DATA FOR THIS EXERCISE:
-- ==== Sys2Proof/Machine/Mem.lean ====
section
/-!
DEFINITION. The memory subsystem (chapter 14): address mapping, code words, errors and poison, the scrubber, refresh and
row activation, repair, sparing, check-bit tests, regions, and the loss of HBM with a reset of the MEM pages (R424).
-/
namespace Sys2Proof.Machine

open Sys2Proof (Agent)

abbrev pMEM (m : Nat) : Page := ⟨.mem, m⟩

/-- One stack's own state. -/
def State.stack (s : State) (m : Nat) : Stack := s.mem.stackSt.getD m {}

/-- Change the memory controller's own state. -/
def State.modMem (s : State) (f : MemCtl → MemCtl) : State := { s with mem := f s.mem }

/-- Change one stack's own state. -/
def State.modStack (s : State) (m : Nat) (f : Stack → Stack) : State :=
  s.modMem fun c => { c with stackSt := modAt c.stackSt m f }

/-! ### Address mapping (R321, R322) -/

/-- Where a code word lies: logical channel, local granule, column, row and bank index. -/
structure Home where
  chan : Nat
  n    : Nat
  col  : Nat
  row  : Nat
  bank : Nat
  deriving DecidableEq, Repr

/-- Bit i of the bank hash. -/
def hashBit (row sel : Nat) : Nat := if sel < 14 then row / 2 ^ sel % 2 else 0

/-- The bank hash of a row. -/
def bankHash (hsel : List Nat) (row : Nat) : Nat :=
  (List.range 6).foldl (fun a i => a + 2 ^ i * hashBit row (hsel.getD i 0xF)) 0

/-- The place of a code word (R322). -/
def homeOf (hsel : List Nat) (c : Nat) : Home :=
  let n := c / 8 / 120
  let row := n / 256
  { chan := chanOf c, n := n, col := n % 4, row := row, bank := (n / 4 % 64) ^^^ bankHash hsel row }

def State.home (s : State) (c : Nat) : Home := homeOf (s.stack (stackOf c)).hsel c

/-- The physical pseudo-channel that serves a logical channel (R321, R340). -/
def State.pcOf (s : State) (l : Nat) : Option Nat :=
  (List.range 128).find? fun q => s.rd (Reg.MEM_PC_LOGICAL (q / 32) (q % 32)) == l &&
    (s.rd (Reg.MEM_PC_STATE (q / 32) (q % 32)) == 0 || s.rd (Reg.MEM_PC_STATE (q / 32) (q % 32)) == 2)

/-- The physical pseudo-channel of a code word; 0x7F where none serves it. -/
def State.wordPc (s : State) (c : Nat) : Nat := (s.pcOf (chanOf c)).getD 0x7F

/-- A row's name: bank of its pseudo-channel × 16,384 + row. -/
def State.rowKey (s : State) (c : Nat) : Nat := (64 * s.wordPc c + (s.home c).bank) * 16384 + (s.home c).row

/-! ### Code words (R326, R331) -/

/-- The poison record (R331). -/
def poisonRecord (origin pc time : Nat) : List Byte :=
  [0x50#8, 0x4F#8, 0x49#8, 0x53#8] ++ leBytes 1 origin ++ leBytes 1 pc ++ leBytes 2 0 ++ leBytes 8 time ++ List.replicate 16 0

/-- The data bytes of a code word as they are stored. -/
def State.wordData (s : State) (c : Nat) : List Byte :=
  match s.mem.lost.find? fun l => l.chan == chanOf c && (l.dead || !l.cleared.contains c) with
  | some l => poisonRecord 0x07 l.pc l.time
  | none => Memory.readBytes s.hbm (32 * c) 32

/-- The XOR of the stored check bytes with those of R326. -/
def State.wordDev (s : State) (c : Nat) : List Nat :=
  if s.mem.poison.contains c || s.wordLost c then poisonMark
  else match s.mem.dev.find? fun e => e.1 == c with
    | some (_, d) => (leBytes 4 d).map BitVec.toNat
    | none => [0, 0, 0, 0]

/-- XOR two byte lists. -/
def xorList (a b : List Nat) : List Nat := List.zipWith (· ^^^ ·) a b

/-- The stored check bytes. -/
def State.wordCheck (s : State) (c : Nat) : List Nat := xorList (rsCheck ((s.wordData c).map BitVec.toNat)) (s.wordDev c)

/-- The 36 stored bytes. -/
def State.word36 (s : State) (c : Nat) : List Nat := (s.wordData c).map BitVec.toNat ++ s.wordCheck c

/-- Store the 36 bytes of a code word. -/
def State.putWord (s : State) (c : Nat) (w : List Nat) : State :=
  let data := w.take 32
  let d := xorList (rsCheck data) (w.drop 32)
  let t : State := { s with hbm := Memory.writeBytes s.hbm (32 * c) (data.map (BitVec.ofNat 8)) }.wordsGood [c]
  if d = [0, 0, 0, 0] then t
  else if d = poisonMark then t.modMem fun m => { m with poison := c :: m.poison }
  else t.modMem fun m => { m with dev := (c, leVal (d.map (BitVec.ofNat 8))) :: m.dev }

/-- Store good data in a code word. -/
def State.putGood (s : State) (c : Nat) (data : List Byte) : State :=
  { s with hbm := Memory.writeBytes s.hbm (32 * c) data }.wordsGood [c]

/-- Poison a code word with a record (R331). -/
def State.putPoison (s : State) (c origin pc time : Nat) : State :=
  (s.putGood c (poisonRecord origin pc time)).modMem fun m => { m with poison := c :: m.poison }

/-! ### The UE log (R334) -/

/-- The region of an address, as MEM_n_UE_HEAD shows it (R345). -/
def State.regionOf (s : State) (a : Nat) : Nat :=
  if a < s.mapBase then 0 else if a < s.sbBase then 1 else if a < s.lastBase then 2 else if a < s.wsEnd then 3 else 4

/-- MEM_n_UE_HEAD shows the oldest finding; the address of one in a spare is a free value. -/
def State.headShow (s : State) (m : Nat) : State :=
  match (s.stack m).log with
  | [] => s.wrs [(Reg.MEM_UE_HEAD_HI_VALID m, 0), (Reg.MEM_UE_HEAD_HI_COUNT m, 0)]
  | e :: _ =>
    let d : Nat × State := match e.addr with | some a => (a, s) | none => s.draw
    d.2.wrs [(Reg.MEM_UE_HEAD_LO_ADDR_LO m, d.1), (Reg.MEM_UE_HEAD_HI_VALID m, 1),
      (Reg.MEM_UE_HEAD_HI_COUNT m, (s.stack m).log.length), (Reg.MEM_UE_HEAD_HI_PC m, e.pc),
      (Reg.MEM_UE_HEAD_HI_REGION m, match e.addr with | some a => s.regionOf a | none => 5),
      (Reg.MEM_UE_HEAD_HI_ORIGIN m, e.origin), (Reg.MEM_UE_HEAD_HI_ADDR_HI m, d.1 / 2 ^ 32)]

/-- Log a finding, or count it lost. -/
def State.logUe (s : State) (m : Nat) (e : UeEntry) : State :=
  if 16 ≤ (s.stack m).log.length then s.satInc (Reg.MEM_UE_LOST m) 1
  else (s.modStack m fun k => { k with log := k.log ++ [e] }).headShow m

/-- What a write of POP does. -/
def State.popUe (s : State) (m : Nat) : State := (s.modStack m fun k => { k with log := k.log.tail }).headShow m

/-- POP (R334). -/
def execPop (agent : Agent) (n : Nat) (s : State) : Host.Outcome State Fault Refusal :=
  if 4 ≤ n then done s else done (s.access agent (pMEM n) fun s => s.popUe n)

/-! ### Sparing (R340, R341) -/

def State.pcState (s : State) (m i : Nat) : Nat := s.rd (Reg.MEM_PC_STATE m i)

/-- SPARES follows the states. -/
def State.spareShow (s : State) (m : Nat) : State :=
  s.wr (Reg.MEM_STAT_SPARES m) ((List.range 32).filter fun i => s.pcState m i == 1).length

/-- The lowest spare of a stack. -/
def State.spareOf (s : State) (m : Nat) : Option Nat := (List.range 32).find? fun i => s.pcState m i == 1

/-- Start a sparing copy, if none is in progress; the answer is RESULT of R340. -/
def State.startCopy (s : State) (m i : Nat) : Nat × State :=
  if (s.stack m).copy.isSome then (1, s)
  else match s.spareOf m with
    | none => (2, s)
    | some d =>
      if s.pcState m i ≠ 0 then (3, s)
      else
        let t := s.wrs [(Reg.MEM_PC_STATE m i, 2), (Reg.MEM_PC_STATE m d, 3), (Reg.MEM_STAT_COPYING m, 1)]
        (0, (((t.modStack m fun k => { k with copy := some (i, d), want := k.want.filter (· != i) }).raise (pMEM m) 6).spareShow m))

/-- A pseudo-channel needs sparing (R340, R341): it starts, waits for the copy in progress, or finds no spare. -/
def State.needSpare (s : State) (m i : Nat) : State :=
  if s.pcState m i ≠ 0 then s
  else
    let r := s.startCopy m i
    if r.1 = 0 then r.2
    else
      let t := s.modStack m fun k => { k with want := if k.want.contains i then k.want else k.want ++ [i] }
      if r.1 = 2 then t.setFault (pMEM m) 0 else t

/-- Automatic sparing by counts (R340). -/
def State.autoSpare (s : State) (m i : Nat) : State :=
  if s.bit Reg.MEM_SPARE_CFG_AUTO && (decide (s.rd Reg.MEM_SPARE_CFG_REMAP_LIM ≤ s.rd (Reg.MEM_PC_REMAPS m i)) ||
      decide (s.rd Reg.MEM_SPARE_CFG_UE_LIM ≤ s.rd (Reg.MEM_PC_UE m i))) then s.needSpare m i else s

/-- What a write of MEM_n_SPARE_CTRL.GO does. -/
def State.spareGo (s : State) (m : Nat) : State :=
  let r := s.startCopy m (s.rd (Reg.MEM_SPARE_CTRL_PC m))
  r.2.wr (Reg.MEM_SPARE_CTRL_RESULT m) r.1

/-- SPARE_GO (R340): MEM_n_SPARE_CTRL is written with PC and GO = 1. -/
def execSpareGo (agent : Agent) (n : Nat) (pc : BitVec 5) (s : State) : Host.Outcome State Fault Refusal :=
  if 4 ≤ n then done s
  else done (s.newWork agent (pMEM n) fun s => (s.wr (Reg.MEM_SPARE_CTRL_PC n) pc.toNat).spareGo n)

/-- The next pseudo-channel that has waited for a copy starts its own. -/
def State.nextCopy (s : State) (m : Nat) : State :=
  match (s.stack m).want.find? fun i => s.pcState m i == 0 with
  | some i => s.needSpare m i
  | none => s

/-- SPARING_COMPLETE (R340): the channel map switches. -/
def execSparingComplete (n : Nat) (s : State) : Host.Outcome State Fault Refusal :=
  match (s.stack n).copy with
  | some (i, d) =>
    if 4 ≤ n ∨ s.running (pMEM n) = false ∨ s.pstate (pMEM n) = stQUIESCED then done s
    else
      let l := s.rd (Reg.MEM_PC_LOGICAL n i)
      let t := s.wrs [(Reg.MEM_PC_STATE n d, 0), (Reg.MEM_PC_LOGICAL n d, l), (Reg.MEM_PC_STATE n i, 4),
        (Reg.MEM_PC_LOGICAL n i, 0x7F), (Reg.MEM_STAT_COPYING n, 0)]
      done ((((t.modStack n fun k => { k with copy := none }).raise (pMEM n) 7).spareShow n).nextCopy n)
  | none => done s

/-! ### Row remap (R338) -/

/-- Remap a row: a bank's table holds 16 entries, and a full one counts towards automatic sparing. -/
def State.remapRow (s : State) (key : Nat) : State :=
  let q := key / 16384 / 64
  let m := q / 32
  if s.mem.remaps.contains key then s.raise (pMEM m) 4
  else if 16 ≤ (s.mem.remaps.filter fun k => k / 16384 == key / 16384).length then
    let t := s.raise (pMEM m) 5
    if t.bit Reg.MEM_SPARE_CFG_AUTO then t.needSpare m (q % 32) else t
  else
    let t := (s.modMem fun c => { c with remaps := c.remaps ++ [key], fixed := c.fixed.filter (· != key) }).raise (pMEM m) 4
    ((t.wr (Reg.MEM_PC_REMAPS m (q % 32)) (t.rd (Reg.MEM_PC_REMAPS m (q % 32)) + 1)).wr (Reg.MEM_PPR_CTRL_LEFT m)
      (t.mem.remaps.filter fun k => k / 16384 / 64 / 32 == m).length).autoSpare m (q % 32)

/-- A correction in a row: the second of one scrub pass remaps it. -/
def State.countFix (s : State) (key : Nat) : State :=
  if s.mem.fixed.contains key then s.remapRow key else s.modMem fun c => { c with fixed := key :: c.fixed }

/-! ### Reads (R327 to R332) -/

/-- What a read finds: whether the word is poisoned, and its data. -/
structure ReadResult where
  poisoned : Bool
  found    : Bool          -- an uncorrectable word was found by this read
  data     : List Byte
  deriving DecidableEq, Repr

/-- An uncorrectable word is found (R332, R333). -/
def State.uncorrectable (s : State) (c : Nat) (scrub : Bool) : State :=
  let m := stackOf c
  let q := s.wordPc c
  let origin := if s.mem.inj.contains c then 0x06 else if scrub then 0x01 else 0x02
  let key := s.rowKey c
  let t := (((s.putPoison c origin q s.now).satInc (Reg.MEM_UE_FOUND m) 1).satInc (Reg.MEM_PC_UE m (q % 32)) 1).logUe m ⟨some (32 * c), q, origin⟩
  ((t.raise (pMEM m) (if scrub then 2 else 1)).remapRow key).autoSpare m (q % 32)

/-- Read a code word with the bytes that upsets have changed (index 0 to 35, XOR value). -/
def State.readWord (s : State) (c : Nat) (flips : List (Nat × BitVec 8)) (scrub : Bool) : ReadResult × State :=
  let m := stackOf c
  let w := flips.foldl (fun w e => w.modify e.1 fun b => b ^^^ e.2.toNat) (s.word36 c)
  let known := flips.isEmpty && (s.mem.poison.contains c || s.wordLost c)
  let dead := s.mem.lost.any fun l => l.chan == chanOf c && l.dead
  if known || dead then
    let time := leAt (s.wordData c) 8 8
    let again := !dead && decide (time < (s.stack m).passStart)
    (⟨true, false, s.wordData c⟩, if again then s.logUe m ⟨some (32 * c), leAt (s.wordData c) 5 1, leAt (s.wordData c) 4 1⟩ else s)
  else match classify w with
    | .good => (⟨false, false, (w.take 32).map (BitVec.ofNat 8)⟩, if flips.isEmpty then s else s.putWord c w)
    | .correctable i v =>
      let data := ((w.modify i fun b => b ^^^ v).take 32).map (BitVec.ofNat 8)
      (⟨false, false, data⟩, (((s.putGood c data).wrapInc (Reg.MEM_CE_COUNT m) 1).raise (pMEM m) 0).countFix (s.rowKey c))
    | _ =>
      let t := s.uncorrectable c scrub
      (⟨true, true, t.wordData c⟩, t)

/-! ### Row activation (R336) -/

/-- A row of a bank is activated. -/
def State.activate (s : State) (bank row : Nat) : State :=
  let m := bank / 64 / 32
  let tb := (s.mem.acts.find? fun t => t.bank == bank).getD { bank := bank }
  let put (t : ActTable) (u : State) : State :=
    u.modMem fun c => { c with acts := t :: c.acts.filter fun x => x.bank != bank }
  let inj := s.bit (Hdr.injArm (pMEM m)) && s.rd (Hdr.injTarget (pMEM m)) == 4
  let bad := inj && s.rd (Hdr.injFlip (pMEM m)) != 0
  let s0 := if inj then s.wr (Hdr.injArm (pMEM m)) 0 else s
  if tb.bad then put { tb with rows := [], bad := false, fast := true } s0
  else
    let n := ((tb.rows.find? fun e => e.1 == row).map Prod.snd).getD 0
    if tb.rows.any fun e => e.1 == row then
      if s.rd Reg.MEM_ACT_TH ≤ n + 1 then put { tb with rows := tb.rows.filter fun e => e.1 != row } (s0.raise (pMEM m) 8)
      else put { tb with rows := tb.rows.map (fun e => if e.1 = row then (e.1, n + 1) else e), bad := bad } s0
    else if tb.rows.length < 128 then put { tb with rows := tb.rows ++ [(row, 1)], bad := bad } s0
    else put { tb with rows := (tb.rows.map fun e => (e.1, e.2 - 1)).filter fun e => e.2 != 0 } s0

/-- An access that opens its row activates it. -/
def State.opens (s : State) (c : Nat) (open_ : Bool) : State :=
  if open_ then match s.pcOf (chanOf c) with
    | some q => s.activate (64 * q + (s.home c).bank) (s.home c).row
    | none => s
  else s

/-! ### Accesses (R325 to R332) -/

/-- A code word is protected from host and DMA writes (R15, R197): it lies in the space of a layout with an armed stripe,
or in a map whose STATE is not NONE, but for the damaged words of a host map (R203). -/
def State.wordProtected (s : State) (c : Nat) : Bool :=
  let a := 32 * c
  (s.armed.any fun w => decide (a < s.mapBase) && (s.lay w.handle).pages.contains (a / mib)) ||
  (List.range 16).any fun h =>
    let st := s.rd (Reg.COR_MAP_DESC_STATE h)
    st != 0 && decide (s.mapAddr h ≤ a) && decide (a < s.mapAddr h + (s.geo h).bytes) &&
      !(st == 3 && s.srv.damaged.contains (h, a - s.mapAddr h))

/-- The next write of a stack takes an armed injection (R342): the 36 bytes stored. -/
def State.injectWord (s : State) (m c : Nat) (w : List Nat) : List Nat × State :=
  let tg := s.rd (Hdr.injTarget (pMEM m))
  if s.bit (Hdr.injArm (pMEM m)) && decide (1 ≤ tg) && decide (tg ≤ 3) then
    let i := if tg = 1 then 32 else if tg = 2 then 34 else 0
    let f := s.rd (Hdr.injFlip (pMEM m))
    ((w.modify i fun b => b ^^^ f % 256).modify (i + 1) fun b => b ^^^ f / 256,
      (s.wr (Hdr.injArm (pMEM m)) 0).modMem fun k => { k with inj := c :: k.inj })
  else (w, s)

EXERCISE AIM: Using the data above, repeat exactly the lines that begin at the line with "of a code word. -/" and end at the line with "(32 * c) data", both ends included.

WRITTEN SOLUTION:
/-- Store the 36 bytes of a code word. -/
def State.putWord (s : State) (c : Nat) (w : List Nat) : State :=
  let data := w.take 32
  let d := xorList (rsCheck data) (w.drop 32)
  let t : State := { s with hbm := Memory.writeBytes s.hbm (32 * c) (data.map (BitVec.ofNat 8)) }.wordsGood [c]
  if d = [0, 0, 0, 0] then t
  else if d = poisonMark then t.modMem fun m => { m with poison := c :: m.poison }
  else t.modMem fun m => { m with dev := (c, leVal (d.map (BitVec.ofNat 8))) :: m.dev }

/-- Store good data in a code word. -/
def State.putGood (s : State) (c : Nat) (data : List Byte) : State :=
  { s with hbm := Memory.writeBytes s.hbm (32 * c) data }.wordsGood [c]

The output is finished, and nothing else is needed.